MIAMI -- If you've been to San Francisco in recent years, it's hard to miss Waymo's distinct looking autonomous cars driving around without an operator in the vehicle.
"In San Francisco, we recently secured the permit to begin charging for rides and be open to the public," said Will Shepherdson, product manager at the company. "There's a huge waitlist, we're getting people off the waitlist."
To help make that a reality, Shepherdson said Miami played a role.
"We came to Miami in 2019 during the development process, validating the performance of the Waymo Driver, and earlier this year, we began serving riders in wet and rainy conditions in California and Phoenix," he said.

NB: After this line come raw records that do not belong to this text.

/-- STATE of Table 3.9. -/
def lqState (g : Engine) : Nat :=
  match g.phase with
  | .idle => if g.queue.isEmpty then 0 else 1
  | .run => 2
  | .streamWait => 3
  | .aborting => 4
  | .faulted => 5
  | .swapbWait => 6
  | .drain => 7

/-- One bit per engine of a tile, L lowest. -/
def engineBits (x : Tile) (p : Engine → Bool) : Nat :=
  (p (x.engine 0)).toNat + 2 * (p (x.engine 1)).toNat + 4 * (p (x.engine 2)).toNat + 8 * (p (x.engine 3)).toNat

/-- DEDUCED, log entry 83. -/
def readTileStatus (s : State) (t : Nat) : Word :=
  let x := getTile s t
  let w := setBit (setBit (setBit (regGet s (aTileStatus t)) 63 x.resetting) 62 (tilePowered s t)) 61 (tileClocked s t)
  let w := setFld w 15 12 (engineBits x (fun g => g.phase = .faulted))
  let w := setFld w 11 8 (engineBits x (fun g => lqState g = 1 || lqState g = 3))
  let w := setFld w 7 4 (engineBits x (fun g => g.running.isSome))
  setFld w 3 0 (engineBits x (fun g => g.phase = .aborting))

def readTileLq (s : State) (t e : Nat) : Word :=
  let x := getTile s t
  let g := x.engine e
  let w := setFld (setFld (setFld 0 63 48 g.tag) 47 44 (lqState g)) 43 32 g.pc.toNat
  setFld (setFld (setBit w 31 x.bank) 20 16 g.queue.length) 15 0 g.fault.toNat

def readTileIbank (s : State) (t : Nat) : Word :=
  let x := getTile s t
  setBit (setFld (regGet s (aTileIbank t)) 7 4 (engineBits x (fun g => g.phase = .swapbWait))) 0 x.bank

/-- MODE and ANCH of four accumulators in 16-bit lanes. -/
def readCubAcc (s : State) (t j : Nat) : Word :=
  let lane (k : Nat) : Nat :=
    let a := tget {} (getTile s t).acc (4 * j + k)
    (a.anchor.toNat + a.vl.toNat * 2 ^ 15) * 2 ^ (16 * k)
  BitVec.ofNat 64 (lane 0 + lane 1 + lane 2 + lane 3)

def readCubRmax (s : State) (t j : Nat) : Word :=
  tget 0 (getTile s t).rmax (2 * j + 1) ++ tget 0 (getTile s t).rmax (2 * j)

def readFlowState (s : State) (n : Nat) : Word :=
  let f := flowOf s n
  if flowRecv s n then
    setFld (setFld (setFld 0 47 32 f.exp) 31 16 f.map.length) 4 0 f.slots.length
  else
    setFld (setFld (setFld 0 47 32 f.nextSeq) 31 16 f.unacked.length) 4 0
      (f.ops.filter (fun o => o.opid.isSome)).length

def readLaneStatus (s : State) (l : Nat) : Word :=
  let n := (s.chn.colls.filter (fun c => c.lane = l && !c.ended)).length
  let d := (getLane s l).queue.length
  let st := if (getLane s l).aborting then 2 else if n + d = 0 then 0 else 1
  setFld (setFld (setFld (regGet s (aChnLaneStatus l)) 63 60 st) 59 55 n) 54 50 d

/-- PWR_DOMd with CLK of a cluster domain that is on. -/
def readPwrDom (s : State) (d : Nat) : Word :=
  let w := regGet s (aPwrDom d)
  if d < 96 ∧ d % 12 < 8 ∧ fld w 63 62 = 0 then
    setFld w 61 60
      (match (getCluster s (d / 12 * 8 + d % 12)).clk with
       | .running => 0
       | .stopped => 1
       | .starting => 2)
  else w

def dirtyLines (s : State) (d : Nat) : Nat := ((linesOf s d).filter (fun l => l.dirty)).length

To improve their next generation of software, company officials have returned along with their vehicles to the streets of Miami.
While the cars will be in autonomous mode at times, there will be an operator inside of them, officials said.
"The purpose of this trip is to improve our understanding of the rain (and) the rain conditions that you get in Miami and Florida so that we can operate the Waymo Driver and bring it to more people in more places," he said.
Does more places include Miami?
Shepherdson would not confirm or deny that.
"We have no plans to share it today," he said.
During the first one million miles driven with no driver behind the wheel in San Francisco and Phoenix, Waymo reported there were two crashes that met the federal reporting guidelines, and there were no injuries reported.